4 minute read

'De camera is mijn maatje geworden'

Door Arie Kuperus
In de serie over kunstenaars die in Stadspolders wonen hebben we deze keer voor het eerst een gesprek met een fotograaf. Connie de Haan is nog maar vijf jaar bezig met fotografie, maar heeft er ontzettend veel plezier in en zij maakt van foto’s hele kunstzinnige beelden.

Iets nieuws na mijn pensioen

‘Ik ging vijf jaar geleden met pensioen en wilde iets anders gaan doen dan de jeugdzorg waarin ik altijd werkzaam was. Foto’s maken leek me leuk en ik volgde een beginnerscursus fotografie, want ik wist niets van sluitertijden, van diafragma’s en dergelijke. Tot die tijd fotografeerde ik alleen in vakanties. In die cursus ontdekte ik al snel dat je met foto’s veel meer kunt zeggen dan alleen een plaatje van de werkelijkheid te maken. Zo had de cursusleider een serie foto’s gemaakt van directeuren naast hun stoel. Een serie zegt dan veel meer dan een individuele foto. Dat je met een beeld zoveel meer kunt vertellen intrigeerde mij enorm en zorgde ervoor dat ik heel actief met fotograferen aan de slag ben gegaan.’

Wat fotografeer je vooral?

‘Ik wandel veel en neem altijd mijn camera mee. Ik hou van de natuur en dat levert vaak foto’s op, maar allerlei voorwerpen kunnen mijn aandacht trekken. Ik kijk anders om mij heen als fotograaf, vaak alsof ik door de lens kijk. Ik probeer daar creatief in te zijn. Zo kan ik van een schimmel op een prullenbak honderden foto’s maken vanuit allerlei hoeken. Normaal kijk je op ooghoogte, maar het kan heel verrassend zijn om eens door je knieën te zakken. Ik werk in kleur, maar vooral zwart-wit. Als ik thuiskom ga ik mijn foto’s bewerken en dan worden het vaak abstracte beelden waarin de oorspronkelijke foto niet of nauwelijks herkenbaar is. Dat zal niet iedereen aanspreken, maar mij boeit het enorm. Fotograferen is zo een creatief maakproces wat me veel plezier oplevert.’

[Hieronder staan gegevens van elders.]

-- ==== Sys2Proof/Machine/Objects.lean ====
section
/-!
DEFINITION. Objects over COP (R390 to R393, R410, R417 to R421, R504): what a read returns and what a write does.
-/

namespace Sys2Proof.Machine

/-! ### The node (R410, R417) -/

/-- R410: 0 worker, 1 sub-manager, 2 manager, 3 none. -/
def roleOf (id : Nat) : Nat := if id = 0xFFFF then 3 else if id = 0 then 2 else if id % 128 = 0 then 1 else 0

/-- R410, R411: a node's parent. -/
def parentOf (id : Nat) : Nat := if id % 128 = 0 then 0 else id / 128 * 128

/-- R411: `n` is a child of the node. -/
def State.isChild (s : State) (n : Nat) : Bool :=
  let me := s.nodeId
  roleOf me ≠ 3 && roleOf me ≠ 0 && n ≠ me && n < 16384 && parentOf n = me

/-- The record of a node, as its parent or the manager holds it. -/
def State.nodeRec (s : State) (n : Nat) : Option NodeRec := assocGet s.cop.nodes n

/-- R412: the presence of a node: while its sub-manager is `ABSENT`, the manager holds it as `UNREACHABLE`. -/
def State.presence (s : State) (n : Nat) : Nat :=
  let own := ((s.nodeRec n).map (·.presence)).getD 0
  if s.nodeId = 0 && n % 128 ≠ 0 && 128 ≤ n && own ≠ 0
      && ((s.nodeRec (n / 128 * 128)).map (·.presence)) == some 2 then 3 else own

/-- R421: the nodes marked in the absence map. -/
def State.absentNodes (s : State) : List Nat :=
  (s.cop.nodes.map (·.1)).filter fun n => 2 ≤ s.presence n

/-- R421: a bit map of nodes. -/
def nodeMap (ns : List Nat) : List Byte :=
  ns.foldl (fun m n => modAt m (n / 8) fun b => b ||| BitVec.ofNat 8 (2 ^ (7 - n % 8))) (List.replicate 2048 0)

/-- R421: the nodes of a map. -/
def mapNodes (m : List Byte) : List Nat :=
  m.zipIdx.flatMap fun p => (List.range 8).filterMap fun k => if bitOf p.1.toNat (7 - k) then some (8 * p.2 + k) else none

/-- R421: a node record. -/
def State.nodeBytes (s : State) (n : Nat) : List Byte :=
  match s.nodeRec n with
  | none => List.replicate 48 0
  | some r =>
    natBytes 2 n ++ natBytes 1 (s.presence n) ++ natBytes 1 (roleOf n) ++ natBytes 1 (r.path * 16 + r.lane)
      ++ natBytes 1 r.tb0State ++ natBytes 2 r.misses ++ natBytes 4 r.level ++ natBytes 4 r.lastCourse
      ++ natBytes 4 r.armed ++ time80Bytes r.armedT ++ time80Bytes r.tb0 ++ natBytes 4 r.roundTrip ++ natBytes 4 r.alarms

/-- R418: a Course record. -/
def courseRecBytes (r : CourseRec) : List Byte :=
  let t := fun (x : Option Nat) => match x with
    | some ns => time80Bytes ns
    | none => List.replicate 10 0
  natBytes 4 r.number ++ natBytes 1 r.mode ++ natBytes 1 (b2n r.late + 2 * b2n r.untrusted) ++ natBytes 1 r.txMask
    ++ natBytes 1 r.rxMask ++ natBytes 1 r.mismatch ++ [0] ++ time80Bytes r.time ++ t r.nonLane
    ++ ((List.range 8).flatMap fun l => t (assocGet r.tx l) ++ t (assocGet r.rx l)) ++ [0, 0]

/-! ### What an object maps -/

/-- An address of the MGT block, for the objects that no register holds. -/
def mgtAddr : Nat := 0xA00000

/-- The register that an object of more than a register or field stands for. -/
def ObjHit.calcAddr (h : ObjHit) (index sub : Nat) : Nat :=
  let ix := (laneIndex index).2
  if 0x3100 ≤ index && index < 0x3200 then aCIPH_KEY_STATUS
  else if index = 0x3200 then aCIPH_KEY_CMD
  else if index = 0x3201 then aCIPH_KPOL_RANGE h.j
  else if index = 0x3300 then
    (if sub = 2 then aCIPH_CTX_STATE else if sub = 3 then aCIPH_CTX_CFG 0 else if sub = 4 then aCIPH_CTX_IV 3 else if sub = 5 then aCIPH_CTX_CNT 0 else aCIPH_CTX_SEL)
  else if index = 0x3500 then aCIPH_JOB_CTRL 0
  else if 0x2130 ≤ index && index < 0x2134 then aTIME_PPSIN_TS h.i
  else if index = 0x2140 then aTIME_LAUNCH_CTRL 0
  else if ix = 0x7005 then aKSC_RNG_TS h.lane 0
  else if 0x6000 ≤ index && index < 0x6800 then aPMON_REC h.lane 0
  else if 0x5900 ≤ index && index < 0x5980 then aCLI_FX_CAL h.i 0
  else if index = 0x8001 then aCST_CERT 0
  else if index = 0x8002 then (if sub = 1 then aCST_SEL else aCST_RECORD 0)
  else if index = 0x8003 then aCST_BANK 0 0
  else if index = 0x6F00 || index = 0x6F01 then aGLB_LVL_CTRL
  else if index = 0x6F10 then aGLB_LVL_SCH h.j
  else if index = 0x1200 || index = 0x1210 then aGLB_CRS_STATUS
  else if index = 0xA100 then aSEC_ATT_CMD
  else if index = 0xA101 then aSEC_IDCERT 0
  else if index = 0xA104 then aSEC_REG_FIRST h.j
  else if index = 0xA110 then aSEC_IMG_WINDOW 0
  else mgtAddr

Enthousiast en aanstekelijk Connie vertelt heel enthousiast

Connie vertelt heel enthousiast over haar hobby en ze steekt daar anderen mee aan. Zo vertelt ze dat al meerdere mensen in haar omgeving ook zijn gaan fotograferen. Ze is bescheiden over haar eigen producten, zou zichzelf geen kunstenaar noemen. Ze leert veel op de fotoclub in Dordrecht (Dordtse Amateur Fotografen Vereniging) waar ze over technieken leert, over hoe te kijken en waar de deelnemers elkaar ook feedback op gemaakte foto’s geven.

Wat wil je laten zien?

‘Mij gaat het om de essentie weer te geven. Daarom bewerk ik de foto en wordt het vaak onherkenbaar, abstract. Sfeer vind ik ook belangrijk. En het moet vooral mooi zijn. Een foto moet indringend zijn, je moet ernaar blijven kijken, erin blijven hangen. Soms is een foto snel klaar en soms ben ik uren bezig’

Voor wie en hoe verder?

‘Ik fotografeer puur voor mezelf en heb niet de neiging om mijn foto’s aan iedereen te laten zien. Ik toon ze op de fotoclub en een enkele keer werk ik mee als de club ergens foto’s mag exposeren. Dat is voor mij genoeg. Het creatieve maakproces levert voor mij de voldoening op.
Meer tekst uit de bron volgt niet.